When most people think about property rights, they think about who currently owns the property. In estate planning, this is referred to as a present interest. However, present interests are only one-half of the equation when it comes to property ownership. Future interests are just as important, especially when creating a Florida estate plan. Understanding future interest is crucial to effectively implementing one’s wishes regarding how their property will be used after they pass on.
Defining a future interest in a property is a bit complex, but intuitively, they make sense with a bit of explanation. A future interest in an estate is a present interest in the property, but it does not allow the holder to currently possess the property. In other words, something usually needs to happen before a person with a future interest receives property.

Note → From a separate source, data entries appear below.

/-! ### `DQUERY` (R412) -/

/-- `DQUERY` d, a (R412): a sample of a registration, after which FRESH has a stale tile recomputed (R407, R409). -/
def execDquery (x y : BitVec 6) (z : BitVec 4) (s : State) : Host.Outcome State Fault Refusal :=
  .next (if !s.evenG x || !s.evenG y then s.illegal
    else
      let v := s.uni64 y
      let tile := bits v 63 32
      let none' := tile == 2 ^ 32 - 1
      match s.myPart.derived (bits v 11 0) with
      | none => if bits v 31 13 ≠ 0 then s.trapHead 0x03 0 v else s.engResult (flagOf z) (s.wrAll x 0#64)
      | some d =>
        if bits v 31 13 ≠ 0 || (!none' && d.tiles ≤ tile) then s.trapHead 0x03 0 v
        else
          let ts := !none' && d.stale.contains tile
          let w := d.stale.length * 2 ^ 32 + d.rule * 2 ^ 30 + d.depth % 4 * 2 ^ 28 + (if ts then 2 ^ 27 else 0) + 1
          let s1 := s.engResult (flagOf z) (s.wrAll x (BitVec.ofNat 64 w))
          if ts && qbit v 12 then
            s1.pushFront ((s.myPart.staleChain 4 d tile).map (fun c =>
              { op := .derivedRecompute, arg := { a := s.crew.part, b := c.1, c := c.2, r := s.self, q := s.here.setWidth 64, d := 1 }, due := s.clock }))
          else s1)

end Sys2Proof.Machine
end

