-- ==== Sys2Proof/Machine/Boot.lean ====
section
/-! DEFINITION. The control complex: boot (R23 to R27), service levels (R28 to R31), failures (R32 to R34), temperature (R15), the host link
(R16) and the management interface (R22). -/

namespace Sys2Proof.Machine

/-! ### Figures (R33, R36, R37) -/

/-- The halves of clusters in service: those of clusters 0 and 1 of each die in reduced service (R28), else all 32. -/
def Dev.halves (d : Dev) : List Nat := if d.reduced then [0, 1, 2, 3, 16, 17, 18, 19] else List.range 32

/-- The figures of `SVCSTAT` from the units in service. A stack has 32 channels and 2 walkers. -/
def Dev.publish (d : Dev) : Dev :=
  { d with
    cores := (d.halves.map (fun h => tget 6 d.halfSize h)).foldl (· + ·) 0
    stacked := d.trained.length
    chan := 32 * d.trained.length - (d.failedChans.filter (fun c => d.trained.contains (stackOfSlice c))).length
    walk := 2 * d.trained.length - (d.failedWalkers.filter (fun w => d.trained.contains (w / 2))).length
    cpe := 32 - d.failedCpe.length }

/-- Degraded operation (R33): the reduced figures, `SERVICE_REQ`, and `LEVEL` 3, in reduced service too; a device that does not serve yet
shows it when it does, and a halted one stays halted (log entry 27). -/
def State.degrade (s : State) : State :=
  let s1 := s.updDev (fun d => Dev.publish { d with serviceReq := true, level := if d.level = 1 || d.level = 2 then 3 else d.level })
  let ps := (s1.parts.filter (fun p => p.2.configured)).map Prod.fst
  (ps.foldl (fun s2 p => s2.irq p 0) s1).pfEvent 3

/-! ### Boot (R23 to R27) -/

/-- The configuration store holds 64 KiB, the last 4 bytes being its CRC-32C (R23, log entry 8). -/
def storeSize : Nat := 65536

/-- All bytes of the store: those past the list read 0. -/
def fullStore (b : List Byte) : List Byte := b ++ List.replicate (storeSize - b.length) 0#8

/-- The store passes its CRC; one that nothing has written does not. -/
def storeOk (b : List Byte) : Bool :=
  b.length == storeSize && field b (storeSize - 4) 4 == (crc32c (b.take (storeSize - 4))).toNat

/-- The boot servers of the store in effect, at most 8 (R23, R26, log entry 8). -/
def Dev.servers (d : Dev) : Nat := min 8 (field d.storeLive 2 1)

/-- `n` bytes of the store in effect. -/
def Dev.storeBytes (d : Dev) (off n : Nat) : List Byte := (List.range n).map (fun i => d.storeLive.getD (off + i) 0#8)

/-- A string of the store in effect, which ends at its first zero byte. -/
def Dev.storeName (d : Dev) (off n : Nat) : List Byte := (d.storeBytes off n).takeWhile (· != 0#8)

/-- The connection to boot server `i` (R23, R24; the layout in log entry 8): through the boot port, to the server's address and TCP port, 443
where none is given, with the host name its certificate is checked for and the path of the image. -/
def Dev.bootTo (d : Dev) (i : Nat) : BootConn :=
  let at0 := 64 + 1024 * i
  let tcp := field d.storeLive (at0 + 16) 2
  { port := let n := field d.storeLive 3 1; if n < 18 then n else 0
    own := if field d.storeLive 6 1 = 1 then some (d.storeBytes 8 16, field d.storeLive 7 1, d.storeBytes 24 16) else none
    server := { addr := d.storeBytes at0 16, tcp := if tcp = 0 then 443 else tcp, name := d.storeName (at0 + 32) 256,
                path := d.storeName (at0 + 288) 736 } }

/-- The image is fetched from server `i` (R24, R26). -/
def Dev.fetchFrom (d : Dev) (i : Nat) : Dev :=
  { d with bootst := 1, bootWait := false, fetching := true, server := i, bootConn := some (d.bootTo i) }

/-- Every server has failed, or there is none: the boot waits (R23, R26). -/
def Dev.bootStops (d : Dev) : Dev := { d with bootst := 4, bootWait := true, fetching := false, bootConn := none }

/-- The boot starts from the first server; without servers the device waits (R23). -/
def Dev.fetch (d : Dev) : Dev := if d.servers = 0 then d.bootStops else d.fetchFrom 0

/-- The device after a reset with some memory (R23, R24, R27): the configuration store takes effect, ROM and configuration are measured,
and the boot fetches its image. -/
def State.bootWith (s : State) (m : Memory) : State :=
  { State.reset with
    mem := m
    nextId := s.nextId
    dev := Dev.fetch { Dev.reset with
      store := s.dev.store
      storeLive := if storeOk s.dev.store then s.dev.store else []
      measRom := Config.sha384 Config.rom
      measConf := Config.sha384 (fullStore s.dev.store)
      linkWidth := s.dev.linkWidth
      linkSpeed := s.dev.linkSpeed
      irqs := s.dev.irqs
      hostWrites := s.dev.hostWrites
      replies := s.dev.replies
      netOut := s.dev.netOut } }

/-- `POWER_ON` (R24): only the configuration store outlives the loss of power. -/
def execPowerOn (s : State) : Host.Outcome State Fault Refusal := .next (s.bootWith [])

/-- `DEVICE_RESET` (R23, R24): memory keeps its bytes (log entry 28); the register pages read as the registers they show, which are reset
(R338, R352). -/
def execDeviceReset (s : State) : Host.Outcome State Fault Refusal := .next (s.bootWith (s.mem.clear (2 ^ 46 + 2 ^ 44) (2 ^ 46 + 2 ^ 45)))

/-- The boot goes on with the next server; after the last it waits (R26). -/
def State.nextServer (s : State) : State :=
  if s.dev.server + 1 < s.dev.servers then s.updDev (fun d => d.fetchFrom (d.server + 1))
  else (s.updDev Dev.bootStops).push .bootRetryWait { b := s.clock }

/-- `IMAGE_FETCH_DONE` (R25, R26, R27): the image has arrived and is being verified (`BOOTST` 2); after that (`d` 1) one that both signatures
verify is measured and runs, and any other is discarded. -/
def execImageFetchDone (s : State) : Host.Outcome State Fault Refusal :=
  let e := s.ctx.ev
  .next (if !s.dev.fetching then s
    else if s.dev.bootst = 1 && e.d = 0 then (s.updDev (fun d => { d with bootst := 2 })).push .imageFetchDone { e with d := 1 }
    else if s.dev.bootst ≠ 2 || e.d = 0 then s
    else if Config.rsaVerify e.bytes && Config.slhVerify e.bytes then
      s.updDev (fun d => { d with bootst := 3, fetching := false, bootConn := none, measImage := Config.sha384 e.bytes })
    else s.nextServer)

/-- `BOOT_SERVER_FAILURE` (R26): the connection or its certificate failed. -/
def execBootServerFailure (s : State) : Host.Outcome State Fault Refusal :=
  .next (if s.dev.fetching && s.dev.bootst = 1 then s.nextServer else s)

/-- `BOOT_RETRY_WAIT` (R26): 30 s after every server has failed the boot starts again; `b` is the cycle of the failure. -/
def execBootRetryWait (s : State) : Host.Outcome State Fault Refusal :=
  let e := s.ctx.ev
  .next (if !s.dev.bootWait || s.dev.servers = 0 then s
    else if s.clock < e.b + 108000000000 then s.defer .bootRetryWait
    else s.updDev Dev.fetch)

/-! ### Service levels (R28 to R31) -/

/-- `REDUCED_SERVICE_ENTRY` (R28, R37): stacks 0 and 6 have trained. -/
def execReducedServiceEntry (s : State) : Host.Outcome State Fault Refusal :=
  .next (if s.dev.level = 0 && s.dev.bootst = 3 then
      s.updDev (fun d => Dev.publish { d with level := if d.serviceReq then 3 else 1, reduced := true, trained := [0, 6] })
    else s)

/-- The spans of every partition whose crews pass a test. -/
def State.allSpans (s : State) (f : Crew → Bool) : List (Nat × Nat) :=
  ((s.allCrews.filter (fun c => !c.retired && f c)).map (fun c => (c.task, c.span))).eraseDups

/-- Full service begins (R31, R33): a stack that has not trained is handled as failed. -/
def State.enterFull (s : State) (trained : List Nat) : State :=
  let s1 := s.updDev (fun d => Dev.publish { d with
    level := if d.serviceReq then 3 else 2
    reduced := false
    trained := (List.range 12).filter (fun x => trained.contains x)
    failedStacks := (List.range 12).filter (fun x => !trained.contains x) })
  let s2 := if trained.length < 12 || s1.dev.level = 3 then s1.degrade else s1
  let back := s2.allSpans (fun c => c.saved && !(s2.part c.part).suspended)
  let s3 := s2.pushAll .restore (back.map (fun x => { a := x.1, b := x.2, c := 16 }))
  (s3.parts.map Prod.fst).foldl (fun s4 p => s4.resumeCopies p) s3

/-- `FULL_SERVICE_ENTRY` (R31): the control complex pre-empts every crew; when all are saved (`d` 1) it adds the other stacks and cores and
restores the crews. `bytes` lists the stacks that have trained. -/
def execFullServiceEntry (s : State) : Host.Outcome State Fault Refusal :=
  let e := s.ctx.ev
  .next (if !s.dev.reduced || s.dev.level = 4 then s
    else if e.d = 0 then
      (s.pushAll .preemptRequest ((s.allSpans (fun c => !c.saved)).map (fun x => { a := x.1, b := x.2 }))).push .fullServiceEntry { e with d := 1 }
    else if s.allCrews.any (fun c => !c.retired && !c.saved) then s.defer .fullServiceEntry
    else s.enterFull (0 :: 6 :: (e.bytes.map (fun b => b.toNat)).filter (fun x => x != 0 && x != 6 && x < 12)).eraseDups)

/-! ### Temperature, failures (R15, R32 to R34) -/

/-- `TEMP_SAMPLE` (R15, R36): the temperature `a` in °C; an alarm from 95 °C, a halt from 110 °C. -/
def execTempSample (s : State) : Host.Outcome State Fault Refusal :=
  let t := s.ctx.ev.a
  .next (
    let s1 := s.updDev (fun d => { d with tempc := t % 256 })
    let s2 := if 95 ≤ t && s.dev.tempc < 95 then s1.pfEvent 4 else s1
    if t < 110 || s.dev.level = 4 then s2
    else ((s2.parts.filter (fun p => p.2.configured)).map Prod.fst).foldl (fun s3 p => s3.startReset p)
      (s2.updDev (fun d => { d with level := 4 })))

/-- The partition that owns a half of a cluster. -/
def State.ownerOf (s : State) (h : Nat) : Option Nat :=
  (s.parts.find? (fun p => p.2.conf.clusters.getLsbD h)).map Prod.fst

/-- `CORE_FAILURE` (R32, R33): the partition that owns core `a` is reset; a spare of the die takes the core's place, or without one the
cluster shrinks. -/
def execCoreFailure (s : State) : Host.Outcome State Fault Refusal :=
  let c := s.ctx.ev.a
  .next (if 192 ≤ c then s
    else
      let h := c / 6
      let s1 := match s.ownerOf h with | some p => s.startReset p | none => s
      if c < 96 then
        (if 0 < s.dev.spare0 then s1.updDev (fun d => { d with spare0 := d.spare0 - 1 })
         else (s1.updDev (fun d => { d with halfSize := tset 6 d.halfSize h (tget 6 d.halfSize h - 1) })).degrade)
      else if 0 < s.dev.spare1 then s1.updDev (fun d => { d with spare1 := d.spare1 - 1 })
      else (s1.updDev (fun d => { d with halfSize := tset 6 d.halfSize h (tget 6 d.halfSize h - 1) })).degrade)

/-- `DRAM_ROW_FAILURE` (R32): a spare row takes the row's place, invisibly to programs. -/
def execDramRowFailure (s : State) : Host.Outcome State Fault Refusal := .next s

/-- `CHANNEL_FAILURE` (R33, R34): the channel of slice `a` leaves service; copies parked at its pages meet a lost page. -/
def execChannelFailure (s : State) : Host.Outcome State Fault Refusal :=
  let c := s.ctx.ev.a
  .next (if 384 ≤ c || s.dev.failedChans.contains c then s
    else
      let s1 := (s.updDev (fun d => { d with failedChans := d.failedChans ++ [c] })).degrade
      (s1.parts.map Prod.fst).foldl (fun s2 p => s2.resumeCopies p) s1)

/-- `WALKER_FAILURE` (R33, R34): walker `a` leaves service, and every tree bound to it is unbound. -/
def execWalkerFailure (s : State) : Host.Outcome State Fault Refusal :=
  let w := s.ctx.ev.a
  .next (if 24 ≤ w || s.dev.failedWalkers.contains w then s
    else (s.updDev (fun d => { d with failedWalkers := d.failedWalkers ++ [w] })).degrade)

/-- `COPY_ENGINE_FAILURE` (R33): copy engine `a` leaves service. -/
def execCopyEngineFailure (s : State) : Host.Outcome State Fault Refusal :=
  let x := s.ctx.ev.a
  .next (if 32 ≤ x || s.dev.failedCpe.contains x then s
    else (s.updDev (fun d => { d with failedCpe := d.failedCpe ++ [x] })).degrade)

/-- `BANK_SPARE_EXHAUSTED` (R33): a bank has run out of spare rows. -/
def execBankSpareExhausted (s : State) : Host.Outcome State Fault Refusal := .next s.degrade

/-! ### The host link and the management interface (R16, R22) -/

/-- `HOST_LINK_TRAIN` (R16): the link trains at width `a` and `b` GT/s a lane. -/
def execHostLinkTrain (s : State) : Host.Outcome State Fault Refusal :=
  let e := s.ctx.ev
  .next (s.updDev (fun d => { d with linkWidth := e.a, linkSpeed := e.b }))

/-- A management reply. -/
def State.reply (s : State) (b : List Byte) : State := s.updDev (fun d => { d with replies := d.replies ++ [b] })

/-- A completion with data: completion code 0 (log entry 26). -/
def completion (b : List Byte) : List Byte := 0#8 :: b
/-- The error completion of a request with bad parameters: 2 (log entry 26). -/
def invalidReply : List Byte := [2#8]
/-- The error completion of an unsupported command: 5 (R22, log entry 26). -/
def unsupportedReply : List Byte := [5#8]

/-- The sensors of PLDM (R22): 0 to 10 the fields of `SVCSTAT` from the top, of which 10 is `TEMPC`, and 11 to 14 the power of the four
domains of R13 (log entry 26). -/
def State.sensor (s : State) (n : Nat) : Option Nat :=
  let d := s.dev
  match n with
  | 0 => some (if d.serviceReq then 1 else 0)
  | 1 => some d.level
  | 2 => some d.bootst
  | 3 => some d.chan
  | 4 => some d.walk
  | 5 => some d.cpe
  | 6 => some d.cores
  | 7 => some d.spare0
  | 8 => some d.spare1
  | 9 => some d.stacked
  | 10 => some d.tempc
  | n => if n < 15 then some (Config.domainPower (n - 11) s.nextId).toNat else none

/-- `PLDM_SENSOR_READ` (R22): sensor `a`. -/
def execPldmSensorRead (s : State) : Host.Outcome State Fault Refusal :=
  .next (match s.sensor s.ctx.ev.a with
    | some v => (s.reply (completion (leBytes 4 v))).fresh
    | none => s.reply unsupportedReply)

/-- `CONFIG_STORE_WRITE` (R22, R23): bytes at offset `a`; they take effect at the next device reset. -/
def execConfigStoreWrite (s : State) : Host.Outcome State Fault Refusal :=
  let e := s.ctx.ev
  .next (if storeSize < e.a + e.bytes.length then s.reply invalidReply
    else
      (s.updDev (fun d =>
        let b := (d.store ++ List.replicate (storeSize - d.store.length) 0#8)
        { d with store := b.take e.a ++ e.bytes ++ b.drop (e.a + e.bytes.length) })).reply (completion []))

/-- `CONFIG_STORE_READ` (R22, R23): `b` bytes at offset `a`. -/
def execConfigStoreRead (s : State) : Host.Outcome State Fault Refusal :=
  let e := s.ctx.ev
  .next (if storeSize < e.a + e.b then s.reply invalidReply
    else s.reply (completion ((List.range e.b).map (fun i => s.dev.store.getD (e.a + i) 0#8))))

/-- `ATTESTATION_REQUEST` (R27): the signed report for a nonce of up to 64 bytes. -/
def execAttestationRequest (s : State) : Host.Outcome State Fault Refusal :=
  let b := s.ctx.ev.bytes
  .next (if 64 < b.length then s.reply invalidReply else s.reply (completion (s.dev.report b)))

/-- `DEVICE_RESET_REQUEST` (R22). -/
def execDeviceResetRequest (s : State) : Host.Outcome State Fault Refusal := .next ((s.reply (completion [])).push .deviceReset {})

/-- `UNSUPPORTED_COMMAND` (R22): the error completion, and nothing changes. -/
def execUnsupportedCommand (s : State) : Host.Outcome State Fault Refusal := .next (s.reply unsupportedReply)

end Sys2Proof.Machine
end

There are several types of future interest. However, two of the most common are executory interests and contingent remainders.
What Is a Remainder Interest?
A remainder is a type of future interest in which the holder of the interest-only obtains possession of the property if and when the present ownership interest terminates. One of the basic elements of a remainder interest is that it must originate at the same time as the present interest, typically through the same deed. A remainder interest cannot belong to the original grantor, because such an interest would be a reversionary interest.
For example, assume Joe owns a piece of property. Joe wants to allow his best friend, Tom, to live on the property until Tom passes away – at which point, Joe wants the property to go to his daughter, Betsy. In this situation, Tom has a life estate and Betsy has a remainder interest. While Betsy’s interest is real and legitimate, it does not entitle her to the property until Tom passes away.
Remainder interests come in two flavors: vested and contingent. A vested remainder interest is one that is held by a specific, identifiable person and does not have any conditions attached. In other words, nothing can divest the holder of their eventual right to the property. In the example above, Betsy’s remainder interest is a vested remainder interest because she was identified by name, and there are no preconditions that must be met. Notably, an interest holder’s death does not constitute a precondition because, inevitably, the interest holder will pass on.
Contingent remainders are those remainder interests that either 1.) belong to someone who cannot be identified when the interest is conveyed, or 2.) are contingent upon something other than the termination of the prior estate. To use the above example, assume Joe changed his will to leave the property to Tom during his life, and then Betsy if she is unmarried. This gives Tom a life estate and Betsy a contingent remainder. In this example, Joe retains a reversionary interest, because the property will return to him (or his heirs) if Betsy is married at the time when Tom passes away.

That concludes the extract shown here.